I was at the bus stop this afternoon. Right in front of ION, awaiting for service number 65 or 14, to ferry me to the office building. A black Maserati drove past, with a woman at the helm. I chuckled to myself, just trying to figure out how lucky that lady was. Thought to myself at just how much I will probably have to slog just to purchase the rims of the wheels.
Something caught my fickle attention this evening when I saw a book over at Popular bookstore. It was a book that had the word “passion” in the title. It kinda aroused that curious fragments of my consciousness, cause it’s been quite a while since I last got acquainted with the word. And I began questioning my sanity. Cause I’m no longer passionate about the things I should be. Or I think I am not, at least.

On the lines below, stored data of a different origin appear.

/-! ## Reset and observation -/

/-- R41: while rst_n = 0 a step leaves every state element at its reset value. -/
def Obligations.BlockResetSetsResetValues : Prop :=
  ∀ s : State, s.takeInput.env.rstN = false →
    ∃ t, step s = .next t ∧
      t.hstate = .uninitialized ∧ t.csAsserted = false ∧ t.busy = false ∧ t.rdata = 0x0000 ∧
      t.rdataValid = false ∧ t.result = 0x0000000000000000 ∧ t.status = .ok ∧ t.errInfo = 0x0000 ∧
      t.csFault = false ∧
      t.scale.accel = 0 ∧ t.scale.gyro = 0 ∧ t.scale.temp = 0 ∧ t.scale.dAngle = 0 ∧
      t.scale.dVel = 0 ∧ t.scale.lsbValid = 0b00000 ∧ t.scale.tempOffset = 0 ∧
      t.scale.ofsValid = false ∧
      t.handle.pinCs = 0x00 ∧ t.handle.pinDr = 0x00 ∧ t.handle.pinRst = 0x00 ∧
      t.handle.pinDout = 0x00 ∧ t.handle.pinDin = 0x00 ∧ t.handle.pinSclk = 0x00 ∧
      t.handle.clksel = 0 ∧ t.handle.pollBudget = 0x0000 ∧
      t.sq.seq = [] ∧ t.sq.primPending = false

/-- R260, R261: while rst_n = 0 no command is accepted, no primitive is issued, no completion is
signalled, a running command is abandoned with nothing of it committed and, if one was running, the
levels of the six pins are unknown; with rst_n back at 1 the block is idle and ready. That the mode of
the pin whose SETM is withdrawn is unknown, and every other pin's mode as known before, is the model's
choice (log 20). -/
def Obligations.ResetAbandonsCommand : Prop :=
  ∀ s : State, s.takeInput.env.rstN = false →
    ∃ t, step s = .next t ∧ t.cmdReady = false ∧ t.response = none ∧
      t.env.cmdQueue = s.takeInput.env.cmdQueue ∧ t.env.trace = s.env.trace ∧
      t.env.answers = s.env.answers ∧ t.cfg = s.cfg ∧
      (s.busy = true → ∀ p ∈ [s.handle.pinCs, s.handle.pinDr, s.handle.pinRst, s.handle.pinDout,
        s.handle.pinDin, s.handle.pinSclk], t.env.pins.level p = none) ∧
      (s.busy = true →
        (s.sq.preq.op = .setPinMode → t.env.pins.mode s.sq.preq.pin = none) ∧
        (∀ p : PinId, s.sq.preq.op ≠ .setPinMode ∨ p ≠ s.sq.preq.pin →
          t.env.pins.mode p = s.env.pins.mode p)) ∧
      (s.busy = false → t.env.pins = s.env.pins) ∧
      State.cmdReady { t with env := { t.env with rstN := true } } = true

/-- R260: without block reset no step leaves CLOSED, clears CS_FAULT or clears a valid bit. -/
def Obligations.OnlyResetLeavesClosed : Prop :=
  ∀ s t : State, s.Inv → s.takeInput.env.rstN = true → step s = .next t →
    (s.hstate = .closed → t.hstate = .closed) ∧ (s.csFault = true → t.csFault = true) ∧
    (∀ n : Nat, s.scale.lsbValid.getLsbD n = true → t.scale.lsbValid.getLsbD n = true) ∧
    (s.scale.ofsValid = true → t.scale.ofsValid = true)

/-- R40, R26: the layout of the observation window; bits and registers not listed read 0; the ten codes of
STATUS. -/
def Obligations.ObservationLayout : Prop :=
  (Status.code .ok = 0 ∧ Status.code .busError = 1 ∧ Status.code .invalidCategory = 2 ∧
    Status.code .closedHandle = 3 ∧ Status.code .initError = 4 ∧ Status.code .precondition = 5 ∧
    Status.code .notReady = 6 ∧ Status.code .illegalCommand = 7 ∧
    Status.code .invalidAddress = 8 ∧ Status.code .notConfigured = 9) ∧
  ∀ s : State,
    (s.obs 0x00).extractLsb' 0 2 = s.hstate.code ∧
    (s.obs 0x00).getLsbD 2 = s.csAsserted ∧ (s.obs 0x00).getLsbD 3 = s.busy ∧
    (s.obs 0x00).getLsbD 4 = s.rdataValid ∧ (s.obs 0x00).getLsbD 5 = s.csFault ∧
    (s.obs 0x00).extractLsb' 6 58 = 0 ∧
    (s.obs 0x01).extractLsb' 0 4 = s.status.code ∧ (s.obs 0x01).extractLsb' 4 60 = 0 ∧
    (s.obs 0x02).extractLsb' 0 16 = s.errInfo ∧ (s.obs 0x02).extractLsb' 16 48 = 0 ∧
    (s.obs 0x03).toInt = s.rdata.toInt ∧ s.obs 0x04 = s.result ∧
    s.obs 0x05 = s.scale.accel ∧ s.obs 0x06 = s.scale.gyro ∧ s.obs 0x07 = s.scale.temp ∧
    s.obs 0x08 = s.scale.dAngle ∧ s.obs 0x09 = s.scale.dVel ∧ s.obs 0x0A = s.scale.tempOffset ∧
    (s.obs 0x0B).extractLsb' 0 5 = s.scale.lsbValid ∧ (s.obs 0x0B).getLsbD 5 = s.scale.ofsValid ∧
    (s.obs 0x0B).extractLsb' 6 58 = 0 ∧
    (s.obs 0x0C).extractLsb' 0 8 = s.handle.pinCs ∧ (s.obs 0x0C).extractLsb' 8 8 = s.handle.pinDr ∧
    (s.obs 0x0C).extractLsb' 16 8 = s.handle.pinRst ∧
    (s.obs 0x0C).extractLsb' 24 8 = s.handle.pinDout ∧
    (s.obs 0x0C).extractLsb' 32 8 = s.handle.pinDin ∧
    (s.obs 0x0C).extractLsb' 40 8 = s.handle.pinSclk ∧
    (s.obs 0x0C).extractLsb' 48 4 = s.handle.clksel ∧ (s.obs 0x0C).extractLsb' 52 12 = 0 ∧
    (s.obs 0x0D).extractLsb' 0 16 = s.handle.pollBudget ∧ (s.obs 0x0D).extractLsb' 16 48 = 0 ∧
    (∀ n : BitVec 5, 0x0E ≤ n.toNat → s.obs n = 0)

/-- R41, R40 (vector V70-1): after reset every observation register reads 0, and the machine meets its
two invariants. -/
def Obligations.ResetReadsZeroAndIsSafe : Prop :=
  (∀ n : BitVec 5, State.reset.obs n = 0) ∧ State.reset.Inv ∧ State.reset.LineInv
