/-! ## issueRelease -/

@[simp] theorem State.issueRelease_hstate (k : BitVec 8) (ph : SeqPhase) : (s.issueRelease k ph).hstate = s.hstate := rfl
@[simp] theorem State.issueRelease_csAsserted (k : BitVec 8) (ph : SeqPhase) : (s.issueRelease k ph).csAsserted = false := rfl
@[simp] theorem State.issueRelease_csFault (k : BitVec 8) (ph : SeqPhase) : (s.issueRelease k ph).csFault = s.csFault := rfl
@[simp] theorem State.issueRelease_busy (k : BitVec 8) (ph : SeqPhase) : (s.issueRelease k ph).busy = s.busy := rfl
@[simp] theorem State.issueRelease_rdata (k : BitVec 8) (ph : SeqPhase) : (s.issueRelease k ph).rdata = s.rdata := rfl
@[simp] theorem State.issueRelease_rdataValid (k : BitVec 8) (ph : SeqPhase) : (s.issueRelease k ph).rdataValid = s.rdataValid := rfl
@[simp] theorem State.issueRelease_result (k : BitVec 8) (ph : SeqPhase) : (s.issueRelease k ph).result = s.result := rfl
@[simp] theorem State.issueRelease_status (k : BitVec 8) (ph : SeqPhase) : (s.issueRelease k ph).status = s.status := rfl
@[simp] theorem State.issueRelease_errInfo (k : BitVec 8) (ph : SeqPhase) : (s.issueRelease k ph).errInfo = s.errInfo := rfl
@[simp] theorem State.issueRelease_rspValid (k : BitVec 8) (ph : SeqPhase) : (s.issueRelease k ph).rspValid = s.rspValid := rfl
@[simp] theorem State.issueRelease_scale (k : BitVec 8) (ph : SeqPhase) : (s.issueRelease k ph).scale = s.scale := rfl
@[simp] theorem State.issueRelease_handle (k : BitVec 8) (ph : SeqPhase) : (s.issueRelease k ph).handle = s.handle := rfl
@[simp] theorem State.issueRelease_cfg (k : BitVec 8) (ph : SeqPhase) : (s.issueRelease k ph).cfg = s.cfg := rfl
@[simp] theorem State.issueRelease_sq_cmdL (k : BitVec 8) (ph : SeqPhase) :
    (s.issueRelease k ph).sq.cmdL = s.sq.cmdL := rfl
@[simp] theorem State.issueRelease_sq_opndL (k : BitVec 8) (ph : SeqPhase) :
    (s.issueRelease k ph).sq.opndL = s.sq.opndL := rfl
@[simp] theorem State.issueRelease_sq_seq (k : BitVec 8) (ph : SeqPhase) :
    (s.issueRelease k ph).sq.seq = [] := rfl
@[simp] theorem State.issueRelease_sq_pidx (k : BitVec 8) (ph : SeqPhase) :
    (s.issueRelease k ph).sq.pidx = k := rfl
@[simp] theorem State.issueRelease_sq_shift (k : BitVec 8) (ph : SeqPhase) :
    (s.issueRelease k ph).sq.shift = s.sq.shift := rfl
@[simp] theorem State.issueRelease_sq_primPending (k : BitVec 8) (ph : SeqPhase) :
    (s.issueRelease k ph).sq.primPending = true := rfl
@[simp] theorem State.issueRelease_sq_preq (k : BitVec 8) (ph : SeqPhase) :
    (s.issueRelease k ph).sq.preq = setl s.handle.pinCs .high := rfl
@[simp] theorem State.issueRelease_sq_phase (k : BitVec 8) (ph : SeqPhase) :
    (s.issueRelease k ph).sq.phase = ph := rfl
@[simp] theorem State.issueRelease_sq_pollCnt (k : BitVec 8) (ph : SeqPhase) :
    (s.issueRelease k ph).sq.pollCnt = 0 := rfl
@[simp] theorem State.issueRelease_env_cmdQueue (k : BitVec 8) (ph : SeqPhase) :
    (s.issueRelease k ph).env.cmdQueue = s.env.cmdQueue := rfl
@[simp] theorem State.issueRelease_env_inputs (k : BitVec 8) (ph : SeqPhase) :
    (s.issueRelease k ph).env.inputs = s.env.inputs := rfl
@[simp] theorem State.issueRelease_env_gpioReady (k : BitVec 8) (ph : SeqPhase) :
    (s.issueRelease k ph).env.gpioReady = s.env.gpioReady := rfl
@[simp] theorem State.issueRelease_env_rstN (k : BitVec 8) (ph : SeqPhase) :
    (s.issueRelease k ph).env.rstN = s.env.rstN := rfl
@[simp] theorem State.issueRelease_env_answers (k : BitVec 8) (ph : SeqPhase) :
    (s.issueRelease k ph).env.answers = s.env.answers := rfl
@[simp] theorem State.issueRelease_env_draws (k : BitVec 8) (ph : SeqPhase) :
    (s.issueRelease k ph).env.draws = s.env.draws := rfl
@[simp] theorem State.issueRelease_env_pins (k : BitVec 8) (ph : SeqPhase) :
    (s.issueRelease k ph).env.pins = s.env.pins := rfl
@[simp] theorem State.issueRelease_env_trace (k : BitVec 8) (ph : SeqPhase) :
    (s.issueRelease k ph).env.trace = s.env.trace ++ [setl s.handle.pinCs .high] := rfl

Being a Malay financial planner has been a test of my resolve, sanity and just plain patience. Cause on that occasions, when you have totally ridiculous prospects or clients, you just feel that it really ain’t worth the trouble. I mean, there are basically two types of clients/prospects for the Malay market. The affluent ones, who are too few and far. And the other end of the spectrum, whom I will easily term as the “Financially Challenged”. Their impairment can only be saved by the great Graces of God Himself. Examples are aplenty, and I just cannot be bothered to really randomly describe them. But anyone who furnishes his bike, house, car and any other things as priorities over his own health, is an idiot. A big idiot. I am as entitled to this opinion, as they are towards financial planners, being irritatingly persuasive to them. Hah.
However on the other end of the happy note, I’ve been blessed with the opportunity to serve and learn from families and individuals who had gone through that curve of learning their financial quotient, and are at least prudently savvy enough to act out of their own onuses, rather than take that whimsical path of asking parent’s blessings. It’s this few people that makes this career of mine meaningful in its own right.
Back to the issues of passion, I realize just how much this passion thing has been diluted in my career. I now realize with fervent delight that financial planning is in itself a career, that serves to heighten my interests, and not necessarily my passion. My passion is in interactions, but not necessarily through the monetary sales transactions, required of the career. Which is a bit unfortunate in my case, cause I do have to earn my keep. But, seriously, the sales component happens to be the part that dilutes my passion.
Oh well. Such is the system of things. You go against the tide, you drown. You ride with the tide, it’ll bring you to where it wants.
I’m ranting nonsense, but it’s just a bid to get me started on being inspired to blog. Heh.